Work to be completed
Could you find every line in the records below that contains the word "setWidth" and copy it?

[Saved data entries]
########################################
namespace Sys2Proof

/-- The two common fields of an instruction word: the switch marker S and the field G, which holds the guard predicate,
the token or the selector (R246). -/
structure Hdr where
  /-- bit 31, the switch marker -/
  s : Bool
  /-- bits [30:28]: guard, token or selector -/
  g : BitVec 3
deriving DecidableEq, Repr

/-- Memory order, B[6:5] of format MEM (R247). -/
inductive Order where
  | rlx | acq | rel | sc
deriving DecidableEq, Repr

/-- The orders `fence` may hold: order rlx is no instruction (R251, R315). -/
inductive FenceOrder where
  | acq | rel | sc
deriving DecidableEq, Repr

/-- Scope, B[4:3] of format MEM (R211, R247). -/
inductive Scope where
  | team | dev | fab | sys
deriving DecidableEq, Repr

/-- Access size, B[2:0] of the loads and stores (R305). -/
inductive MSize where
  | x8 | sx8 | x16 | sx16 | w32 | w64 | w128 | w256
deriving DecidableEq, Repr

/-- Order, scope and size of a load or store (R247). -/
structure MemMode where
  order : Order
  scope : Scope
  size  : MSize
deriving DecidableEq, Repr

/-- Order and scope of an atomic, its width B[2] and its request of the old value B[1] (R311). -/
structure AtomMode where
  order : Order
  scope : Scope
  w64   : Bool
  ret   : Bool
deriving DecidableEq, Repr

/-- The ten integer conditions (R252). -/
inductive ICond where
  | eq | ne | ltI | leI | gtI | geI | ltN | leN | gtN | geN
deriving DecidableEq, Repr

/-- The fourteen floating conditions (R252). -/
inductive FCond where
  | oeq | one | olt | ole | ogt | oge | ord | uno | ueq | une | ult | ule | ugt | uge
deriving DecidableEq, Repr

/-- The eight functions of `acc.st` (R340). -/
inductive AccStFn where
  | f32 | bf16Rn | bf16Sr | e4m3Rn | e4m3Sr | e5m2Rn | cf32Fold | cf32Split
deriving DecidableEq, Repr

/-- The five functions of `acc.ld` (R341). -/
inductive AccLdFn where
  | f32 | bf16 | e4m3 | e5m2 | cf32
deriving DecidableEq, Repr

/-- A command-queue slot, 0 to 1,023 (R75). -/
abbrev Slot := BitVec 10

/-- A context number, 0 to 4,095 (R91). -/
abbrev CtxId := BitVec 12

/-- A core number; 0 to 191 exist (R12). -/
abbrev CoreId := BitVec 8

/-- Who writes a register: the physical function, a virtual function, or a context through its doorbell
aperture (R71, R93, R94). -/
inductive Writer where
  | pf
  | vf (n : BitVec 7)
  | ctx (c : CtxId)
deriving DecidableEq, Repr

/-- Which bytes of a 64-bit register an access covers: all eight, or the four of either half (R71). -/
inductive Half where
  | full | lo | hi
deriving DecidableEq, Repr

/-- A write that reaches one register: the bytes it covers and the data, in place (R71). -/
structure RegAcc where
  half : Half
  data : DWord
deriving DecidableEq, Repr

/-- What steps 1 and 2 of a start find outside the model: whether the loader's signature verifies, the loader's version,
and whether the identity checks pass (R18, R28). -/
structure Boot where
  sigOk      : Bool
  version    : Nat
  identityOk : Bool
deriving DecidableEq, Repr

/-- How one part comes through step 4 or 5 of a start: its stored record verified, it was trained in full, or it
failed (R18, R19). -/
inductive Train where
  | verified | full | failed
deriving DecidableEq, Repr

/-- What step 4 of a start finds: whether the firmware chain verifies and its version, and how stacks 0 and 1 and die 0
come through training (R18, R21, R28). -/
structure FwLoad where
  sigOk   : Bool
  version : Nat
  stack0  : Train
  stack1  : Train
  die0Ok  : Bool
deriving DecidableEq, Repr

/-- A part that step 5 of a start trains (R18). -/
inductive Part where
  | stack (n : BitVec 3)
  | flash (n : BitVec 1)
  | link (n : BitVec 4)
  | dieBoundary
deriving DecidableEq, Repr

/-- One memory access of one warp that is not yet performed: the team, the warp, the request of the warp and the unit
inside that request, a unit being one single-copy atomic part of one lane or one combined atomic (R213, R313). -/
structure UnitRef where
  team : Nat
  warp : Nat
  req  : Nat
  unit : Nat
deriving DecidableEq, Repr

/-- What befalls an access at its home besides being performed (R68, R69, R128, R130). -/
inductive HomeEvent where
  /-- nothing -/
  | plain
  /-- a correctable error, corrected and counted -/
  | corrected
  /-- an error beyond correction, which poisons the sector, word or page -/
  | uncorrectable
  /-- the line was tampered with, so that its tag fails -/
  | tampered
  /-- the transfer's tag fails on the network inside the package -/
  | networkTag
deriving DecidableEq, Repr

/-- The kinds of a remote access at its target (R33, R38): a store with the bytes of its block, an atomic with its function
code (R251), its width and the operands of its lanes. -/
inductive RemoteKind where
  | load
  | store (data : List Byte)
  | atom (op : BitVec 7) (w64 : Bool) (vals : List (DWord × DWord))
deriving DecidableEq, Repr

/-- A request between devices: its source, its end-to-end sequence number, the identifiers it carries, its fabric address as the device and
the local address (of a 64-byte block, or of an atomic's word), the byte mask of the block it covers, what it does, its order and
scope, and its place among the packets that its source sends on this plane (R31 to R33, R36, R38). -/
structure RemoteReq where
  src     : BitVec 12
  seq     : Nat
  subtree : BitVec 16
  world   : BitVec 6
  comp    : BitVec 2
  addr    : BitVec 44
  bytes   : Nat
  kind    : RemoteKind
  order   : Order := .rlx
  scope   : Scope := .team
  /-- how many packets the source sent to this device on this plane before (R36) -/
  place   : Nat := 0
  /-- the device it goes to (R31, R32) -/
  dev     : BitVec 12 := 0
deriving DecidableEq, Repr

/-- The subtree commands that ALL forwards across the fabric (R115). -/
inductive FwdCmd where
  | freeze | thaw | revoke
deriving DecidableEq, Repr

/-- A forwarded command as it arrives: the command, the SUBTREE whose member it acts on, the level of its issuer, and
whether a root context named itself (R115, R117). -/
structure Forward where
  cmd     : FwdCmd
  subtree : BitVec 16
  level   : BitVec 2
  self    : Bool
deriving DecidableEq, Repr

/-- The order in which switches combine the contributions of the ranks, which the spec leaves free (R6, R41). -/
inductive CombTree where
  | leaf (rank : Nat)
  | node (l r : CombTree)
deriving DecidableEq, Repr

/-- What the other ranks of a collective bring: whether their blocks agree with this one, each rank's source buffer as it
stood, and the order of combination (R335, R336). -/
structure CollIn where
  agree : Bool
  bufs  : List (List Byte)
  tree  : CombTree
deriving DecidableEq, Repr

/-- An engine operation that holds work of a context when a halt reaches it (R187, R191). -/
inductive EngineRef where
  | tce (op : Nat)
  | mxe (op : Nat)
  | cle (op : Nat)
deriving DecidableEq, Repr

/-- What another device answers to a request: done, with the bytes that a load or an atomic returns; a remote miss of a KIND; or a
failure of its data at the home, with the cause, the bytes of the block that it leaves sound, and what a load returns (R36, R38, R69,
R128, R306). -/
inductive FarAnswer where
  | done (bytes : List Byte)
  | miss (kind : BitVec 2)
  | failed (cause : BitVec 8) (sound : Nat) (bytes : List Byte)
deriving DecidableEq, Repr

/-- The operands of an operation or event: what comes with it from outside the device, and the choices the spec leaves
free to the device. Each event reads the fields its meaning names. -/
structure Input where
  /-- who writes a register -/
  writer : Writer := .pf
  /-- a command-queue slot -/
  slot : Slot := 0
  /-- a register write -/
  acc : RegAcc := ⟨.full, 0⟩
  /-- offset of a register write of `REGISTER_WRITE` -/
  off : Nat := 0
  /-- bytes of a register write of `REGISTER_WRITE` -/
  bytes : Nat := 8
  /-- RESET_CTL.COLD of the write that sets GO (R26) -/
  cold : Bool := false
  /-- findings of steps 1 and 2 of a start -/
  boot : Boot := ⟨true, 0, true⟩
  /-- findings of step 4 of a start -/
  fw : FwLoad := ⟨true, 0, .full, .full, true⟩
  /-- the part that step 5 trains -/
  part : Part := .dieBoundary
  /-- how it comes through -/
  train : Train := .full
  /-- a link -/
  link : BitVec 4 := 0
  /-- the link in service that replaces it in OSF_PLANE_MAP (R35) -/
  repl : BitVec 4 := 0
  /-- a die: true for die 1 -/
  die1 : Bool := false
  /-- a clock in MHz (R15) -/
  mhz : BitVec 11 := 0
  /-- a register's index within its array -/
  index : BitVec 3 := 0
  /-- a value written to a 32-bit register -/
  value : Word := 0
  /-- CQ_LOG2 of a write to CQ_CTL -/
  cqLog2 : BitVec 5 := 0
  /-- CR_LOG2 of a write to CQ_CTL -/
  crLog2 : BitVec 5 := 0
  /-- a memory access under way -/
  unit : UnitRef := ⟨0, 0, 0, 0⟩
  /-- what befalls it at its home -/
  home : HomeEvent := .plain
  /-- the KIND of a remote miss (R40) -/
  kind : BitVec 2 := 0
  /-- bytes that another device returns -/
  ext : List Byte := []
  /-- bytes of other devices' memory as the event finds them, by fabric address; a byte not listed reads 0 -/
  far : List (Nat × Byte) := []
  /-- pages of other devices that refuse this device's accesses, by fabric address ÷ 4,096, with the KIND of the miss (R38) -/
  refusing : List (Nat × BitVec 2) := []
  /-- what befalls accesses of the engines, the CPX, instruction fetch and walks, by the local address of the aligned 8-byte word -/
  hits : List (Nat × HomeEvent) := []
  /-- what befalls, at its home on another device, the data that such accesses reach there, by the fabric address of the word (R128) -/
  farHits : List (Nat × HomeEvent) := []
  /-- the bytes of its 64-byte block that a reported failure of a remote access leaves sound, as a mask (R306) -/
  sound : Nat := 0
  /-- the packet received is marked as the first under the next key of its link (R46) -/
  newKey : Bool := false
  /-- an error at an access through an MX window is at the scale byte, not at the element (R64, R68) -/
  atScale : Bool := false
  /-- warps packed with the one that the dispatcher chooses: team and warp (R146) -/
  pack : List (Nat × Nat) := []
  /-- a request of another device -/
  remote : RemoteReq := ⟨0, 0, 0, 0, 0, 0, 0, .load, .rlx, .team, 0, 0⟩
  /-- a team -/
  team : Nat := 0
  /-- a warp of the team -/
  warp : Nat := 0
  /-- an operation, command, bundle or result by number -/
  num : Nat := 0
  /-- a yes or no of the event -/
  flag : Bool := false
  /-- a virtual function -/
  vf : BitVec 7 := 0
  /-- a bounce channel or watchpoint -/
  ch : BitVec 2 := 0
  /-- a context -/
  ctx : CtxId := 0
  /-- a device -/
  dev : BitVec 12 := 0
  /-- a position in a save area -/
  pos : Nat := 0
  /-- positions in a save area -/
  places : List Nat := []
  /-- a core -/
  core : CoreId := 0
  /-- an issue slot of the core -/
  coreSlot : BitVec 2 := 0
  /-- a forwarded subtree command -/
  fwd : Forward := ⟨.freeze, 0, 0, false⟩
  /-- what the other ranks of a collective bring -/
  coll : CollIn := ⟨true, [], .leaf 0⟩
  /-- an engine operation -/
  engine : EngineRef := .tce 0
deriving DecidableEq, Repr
########################################
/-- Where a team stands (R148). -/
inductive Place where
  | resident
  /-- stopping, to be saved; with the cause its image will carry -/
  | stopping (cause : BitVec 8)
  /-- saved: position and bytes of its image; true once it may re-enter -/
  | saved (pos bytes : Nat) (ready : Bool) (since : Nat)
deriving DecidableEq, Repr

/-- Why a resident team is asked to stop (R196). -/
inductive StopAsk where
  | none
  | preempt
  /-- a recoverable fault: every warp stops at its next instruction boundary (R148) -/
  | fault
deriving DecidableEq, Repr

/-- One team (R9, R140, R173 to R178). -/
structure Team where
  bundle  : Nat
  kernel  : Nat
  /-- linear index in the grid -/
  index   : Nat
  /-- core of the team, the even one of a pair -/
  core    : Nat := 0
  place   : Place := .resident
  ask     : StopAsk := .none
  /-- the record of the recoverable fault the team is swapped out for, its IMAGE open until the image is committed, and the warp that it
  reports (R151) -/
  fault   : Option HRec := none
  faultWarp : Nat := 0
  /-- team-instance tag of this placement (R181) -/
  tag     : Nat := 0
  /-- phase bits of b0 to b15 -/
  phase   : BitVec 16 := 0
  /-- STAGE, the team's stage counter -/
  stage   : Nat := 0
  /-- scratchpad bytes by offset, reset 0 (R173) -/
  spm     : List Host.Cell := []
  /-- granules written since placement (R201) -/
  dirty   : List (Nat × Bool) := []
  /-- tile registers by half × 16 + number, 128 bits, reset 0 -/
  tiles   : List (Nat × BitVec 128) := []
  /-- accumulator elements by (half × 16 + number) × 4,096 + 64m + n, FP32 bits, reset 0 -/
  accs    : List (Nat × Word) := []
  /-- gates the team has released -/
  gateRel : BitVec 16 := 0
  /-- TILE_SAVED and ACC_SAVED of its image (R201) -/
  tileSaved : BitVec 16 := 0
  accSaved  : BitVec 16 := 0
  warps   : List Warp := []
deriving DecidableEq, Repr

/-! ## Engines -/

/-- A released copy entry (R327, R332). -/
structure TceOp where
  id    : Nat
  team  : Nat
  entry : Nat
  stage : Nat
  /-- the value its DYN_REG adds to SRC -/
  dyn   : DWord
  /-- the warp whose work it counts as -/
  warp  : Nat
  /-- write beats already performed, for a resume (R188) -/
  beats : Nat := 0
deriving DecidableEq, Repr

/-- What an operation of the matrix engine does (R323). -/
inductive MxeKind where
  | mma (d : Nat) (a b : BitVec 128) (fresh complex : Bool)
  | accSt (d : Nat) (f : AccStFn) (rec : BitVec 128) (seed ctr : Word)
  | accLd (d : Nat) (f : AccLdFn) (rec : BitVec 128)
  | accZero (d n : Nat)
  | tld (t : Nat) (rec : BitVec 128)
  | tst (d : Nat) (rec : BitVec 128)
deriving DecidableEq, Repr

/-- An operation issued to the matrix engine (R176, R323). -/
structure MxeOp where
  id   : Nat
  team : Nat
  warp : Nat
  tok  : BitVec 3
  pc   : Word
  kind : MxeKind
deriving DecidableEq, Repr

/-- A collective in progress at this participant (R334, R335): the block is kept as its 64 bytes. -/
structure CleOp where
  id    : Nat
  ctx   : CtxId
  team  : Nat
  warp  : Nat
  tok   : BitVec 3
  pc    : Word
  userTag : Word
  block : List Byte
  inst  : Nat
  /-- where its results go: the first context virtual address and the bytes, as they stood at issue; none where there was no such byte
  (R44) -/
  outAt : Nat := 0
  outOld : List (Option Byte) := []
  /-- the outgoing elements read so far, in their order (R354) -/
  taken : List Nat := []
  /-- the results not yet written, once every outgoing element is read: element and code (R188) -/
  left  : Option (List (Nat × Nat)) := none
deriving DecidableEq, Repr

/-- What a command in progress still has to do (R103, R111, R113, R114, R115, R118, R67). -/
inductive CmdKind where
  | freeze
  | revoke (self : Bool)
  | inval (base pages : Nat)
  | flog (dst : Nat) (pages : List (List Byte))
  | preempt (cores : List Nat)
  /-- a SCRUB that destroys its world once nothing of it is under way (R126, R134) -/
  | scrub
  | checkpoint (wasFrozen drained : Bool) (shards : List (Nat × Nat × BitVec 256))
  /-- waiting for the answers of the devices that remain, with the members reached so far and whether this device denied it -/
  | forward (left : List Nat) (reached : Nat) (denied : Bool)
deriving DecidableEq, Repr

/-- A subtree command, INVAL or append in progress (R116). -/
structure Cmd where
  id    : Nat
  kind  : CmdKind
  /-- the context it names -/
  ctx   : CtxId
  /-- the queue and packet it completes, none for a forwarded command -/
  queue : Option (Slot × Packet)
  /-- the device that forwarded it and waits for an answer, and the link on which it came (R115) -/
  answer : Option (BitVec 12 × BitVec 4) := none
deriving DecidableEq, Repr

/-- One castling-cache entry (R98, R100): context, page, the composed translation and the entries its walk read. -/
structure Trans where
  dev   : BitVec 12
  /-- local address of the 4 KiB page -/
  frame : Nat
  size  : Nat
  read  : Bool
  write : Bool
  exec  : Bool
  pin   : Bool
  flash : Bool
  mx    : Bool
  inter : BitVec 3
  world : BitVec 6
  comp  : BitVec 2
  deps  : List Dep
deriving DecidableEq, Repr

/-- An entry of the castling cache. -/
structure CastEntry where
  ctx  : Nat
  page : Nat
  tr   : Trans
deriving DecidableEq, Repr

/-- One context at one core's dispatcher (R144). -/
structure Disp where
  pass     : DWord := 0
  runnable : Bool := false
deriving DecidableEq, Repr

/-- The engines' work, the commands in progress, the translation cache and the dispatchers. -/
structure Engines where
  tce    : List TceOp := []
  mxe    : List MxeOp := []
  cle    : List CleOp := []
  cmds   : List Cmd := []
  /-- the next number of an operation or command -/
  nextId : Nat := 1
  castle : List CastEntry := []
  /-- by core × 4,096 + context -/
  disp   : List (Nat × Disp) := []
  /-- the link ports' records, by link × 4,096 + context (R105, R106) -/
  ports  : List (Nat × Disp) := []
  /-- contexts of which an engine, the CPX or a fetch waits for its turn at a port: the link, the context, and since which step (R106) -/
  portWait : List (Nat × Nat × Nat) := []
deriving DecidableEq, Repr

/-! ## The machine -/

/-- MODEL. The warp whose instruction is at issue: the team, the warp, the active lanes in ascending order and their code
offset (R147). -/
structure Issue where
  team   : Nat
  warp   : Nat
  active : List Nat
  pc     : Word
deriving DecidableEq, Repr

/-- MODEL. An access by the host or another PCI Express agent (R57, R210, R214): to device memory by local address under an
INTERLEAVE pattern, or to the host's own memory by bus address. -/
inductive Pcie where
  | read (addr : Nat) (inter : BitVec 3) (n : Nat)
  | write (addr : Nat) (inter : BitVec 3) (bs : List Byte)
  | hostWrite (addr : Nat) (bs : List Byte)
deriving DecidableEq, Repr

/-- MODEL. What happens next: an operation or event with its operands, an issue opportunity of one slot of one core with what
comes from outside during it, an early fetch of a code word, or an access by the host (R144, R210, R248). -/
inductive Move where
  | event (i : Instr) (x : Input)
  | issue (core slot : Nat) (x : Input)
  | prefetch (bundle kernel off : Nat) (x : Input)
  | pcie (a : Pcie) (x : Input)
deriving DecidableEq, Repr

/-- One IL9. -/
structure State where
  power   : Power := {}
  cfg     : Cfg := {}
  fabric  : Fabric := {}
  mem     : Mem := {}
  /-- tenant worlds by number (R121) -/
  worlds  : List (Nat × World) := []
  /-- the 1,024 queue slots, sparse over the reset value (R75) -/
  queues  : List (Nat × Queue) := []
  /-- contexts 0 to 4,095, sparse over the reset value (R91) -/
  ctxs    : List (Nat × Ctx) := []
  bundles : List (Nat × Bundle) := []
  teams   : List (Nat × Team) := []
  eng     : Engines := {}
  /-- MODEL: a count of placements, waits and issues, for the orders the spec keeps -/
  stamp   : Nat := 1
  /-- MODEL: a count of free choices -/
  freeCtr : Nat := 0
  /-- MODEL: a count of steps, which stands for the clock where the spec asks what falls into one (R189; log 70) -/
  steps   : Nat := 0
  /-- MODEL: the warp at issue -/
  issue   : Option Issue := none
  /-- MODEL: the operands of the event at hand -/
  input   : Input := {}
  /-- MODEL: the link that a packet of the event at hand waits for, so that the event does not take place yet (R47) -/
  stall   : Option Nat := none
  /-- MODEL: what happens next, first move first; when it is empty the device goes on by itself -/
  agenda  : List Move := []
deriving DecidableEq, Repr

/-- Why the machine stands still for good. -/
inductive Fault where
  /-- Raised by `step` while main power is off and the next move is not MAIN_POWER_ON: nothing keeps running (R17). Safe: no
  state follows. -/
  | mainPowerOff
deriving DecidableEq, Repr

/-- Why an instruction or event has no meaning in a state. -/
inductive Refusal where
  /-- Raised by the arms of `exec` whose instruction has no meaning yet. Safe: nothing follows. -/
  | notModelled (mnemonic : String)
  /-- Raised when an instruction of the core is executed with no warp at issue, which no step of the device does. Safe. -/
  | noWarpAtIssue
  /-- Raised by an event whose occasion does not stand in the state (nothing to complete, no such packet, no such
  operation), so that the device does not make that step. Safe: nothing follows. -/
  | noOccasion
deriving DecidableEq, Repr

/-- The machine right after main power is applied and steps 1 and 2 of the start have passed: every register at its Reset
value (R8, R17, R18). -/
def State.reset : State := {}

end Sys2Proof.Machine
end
########################################
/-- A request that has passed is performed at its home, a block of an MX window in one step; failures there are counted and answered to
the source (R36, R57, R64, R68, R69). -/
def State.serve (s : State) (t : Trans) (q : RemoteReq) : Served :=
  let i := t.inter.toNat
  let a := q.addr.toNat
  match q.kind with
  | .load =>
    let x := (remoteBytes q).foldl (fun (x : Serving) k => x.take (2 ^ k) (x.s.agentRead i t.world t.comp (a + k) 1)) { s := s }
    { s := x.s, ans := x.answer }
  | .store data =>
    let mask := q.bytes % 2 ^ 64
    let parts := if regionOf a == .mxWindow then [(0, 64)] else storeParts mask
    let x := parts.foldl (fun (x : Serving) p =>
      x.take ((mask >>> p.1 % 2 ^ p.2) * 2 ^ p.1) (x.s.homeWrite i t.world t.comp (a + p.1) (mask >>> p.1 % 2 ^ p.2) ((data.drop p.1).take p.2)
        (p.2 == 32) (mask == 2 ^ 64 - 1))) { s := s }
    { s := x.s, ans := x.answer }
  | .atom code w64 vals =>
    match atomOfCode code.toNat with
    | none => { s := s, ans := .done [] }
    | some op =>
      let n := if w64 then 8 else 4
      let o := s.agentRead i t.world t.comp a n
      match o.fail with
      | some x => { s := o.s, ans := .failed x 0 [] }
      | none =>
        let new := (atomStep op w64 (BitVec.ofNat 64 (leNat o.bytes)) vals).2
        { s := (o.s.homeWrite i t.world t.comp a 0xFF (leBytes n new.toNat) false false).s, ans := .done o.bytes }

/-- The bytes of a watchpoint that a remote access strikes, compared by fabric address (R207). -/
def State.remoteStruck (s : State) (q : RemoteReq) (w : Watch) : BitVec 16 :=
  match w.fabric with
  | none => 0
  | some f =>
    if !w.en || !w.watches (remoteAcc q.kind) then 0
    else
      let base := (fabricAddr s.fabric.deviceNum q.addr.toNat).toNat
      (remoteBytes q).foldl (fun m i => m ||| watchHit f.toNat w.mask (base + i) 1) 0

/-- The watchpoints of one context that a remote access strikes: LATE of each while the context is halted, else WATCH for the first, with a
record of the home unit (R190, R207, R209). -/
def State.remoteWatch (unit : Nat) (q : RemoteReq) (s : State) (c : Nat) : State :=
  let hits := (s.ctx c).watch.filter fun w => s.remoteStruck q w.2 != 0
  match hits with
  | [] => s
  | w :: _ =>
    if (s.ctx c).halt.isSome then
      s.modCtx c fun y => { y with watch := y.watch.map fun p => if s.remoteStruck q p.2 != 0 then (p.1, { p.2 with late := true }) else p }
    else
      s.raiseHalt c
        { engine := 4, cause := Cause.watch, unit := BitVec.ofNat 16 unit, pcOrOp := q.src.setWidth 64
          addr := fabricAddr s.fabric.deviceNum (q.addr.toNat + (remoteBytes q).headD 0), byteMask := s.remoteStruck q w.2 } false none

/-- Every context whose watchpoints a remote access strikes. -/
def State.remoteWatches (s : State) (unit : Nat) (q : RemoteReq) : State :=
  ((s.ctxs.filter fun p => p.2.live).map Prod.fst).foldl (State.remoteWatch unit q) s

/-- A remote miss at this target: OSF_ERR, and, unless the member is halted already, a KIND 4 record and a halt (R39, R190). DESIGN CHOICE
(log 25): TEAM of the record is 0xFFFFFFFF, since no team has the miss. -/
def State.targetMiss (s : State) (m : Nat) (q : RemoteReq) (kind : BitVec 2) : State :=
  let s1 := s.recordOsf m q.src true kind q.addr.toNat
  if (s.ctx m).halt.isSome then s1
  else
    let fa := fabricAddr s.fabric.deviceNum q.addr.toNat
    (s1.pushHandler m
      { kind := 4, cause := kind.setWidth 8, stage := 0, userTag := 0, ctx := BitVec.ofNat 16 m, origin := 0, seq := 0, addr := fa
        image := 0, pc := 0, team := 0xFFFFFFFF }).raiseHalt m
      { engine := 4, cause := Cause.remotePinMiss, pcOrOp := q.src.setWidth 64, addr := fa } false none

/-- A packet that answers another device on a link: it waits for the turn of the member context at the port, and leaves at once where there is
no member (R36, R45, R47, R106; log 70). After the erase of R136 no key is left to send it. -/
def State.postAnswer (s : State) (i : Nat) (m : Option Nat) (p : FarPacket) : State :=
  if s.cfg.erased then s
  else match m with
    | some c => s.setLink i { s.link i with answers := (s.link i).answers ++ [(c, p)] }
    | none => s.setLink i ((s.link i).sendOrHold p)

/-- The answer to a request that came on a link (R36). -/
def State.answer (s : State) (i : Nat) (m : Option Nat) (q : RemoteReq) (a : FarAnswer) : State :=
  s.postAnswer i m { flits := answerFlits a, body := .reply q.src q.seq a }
########################################
Task response
        { engine := 4, cause := Cause.watch, unit := BitVec.ofNat 16 unit, pcOrOp := q.src.setWidth 64
      { kind := 4, cause := kind.setWidth 8, stage := 0, userTag := 0, ctx := BitVec.ofNat 16 m, origin := 0, seq := 0, addr := fa
      { engine := 4, cause := Cause.remotePinMiss, pcOrOp := q.src.setWidth 64, addr := fa } false none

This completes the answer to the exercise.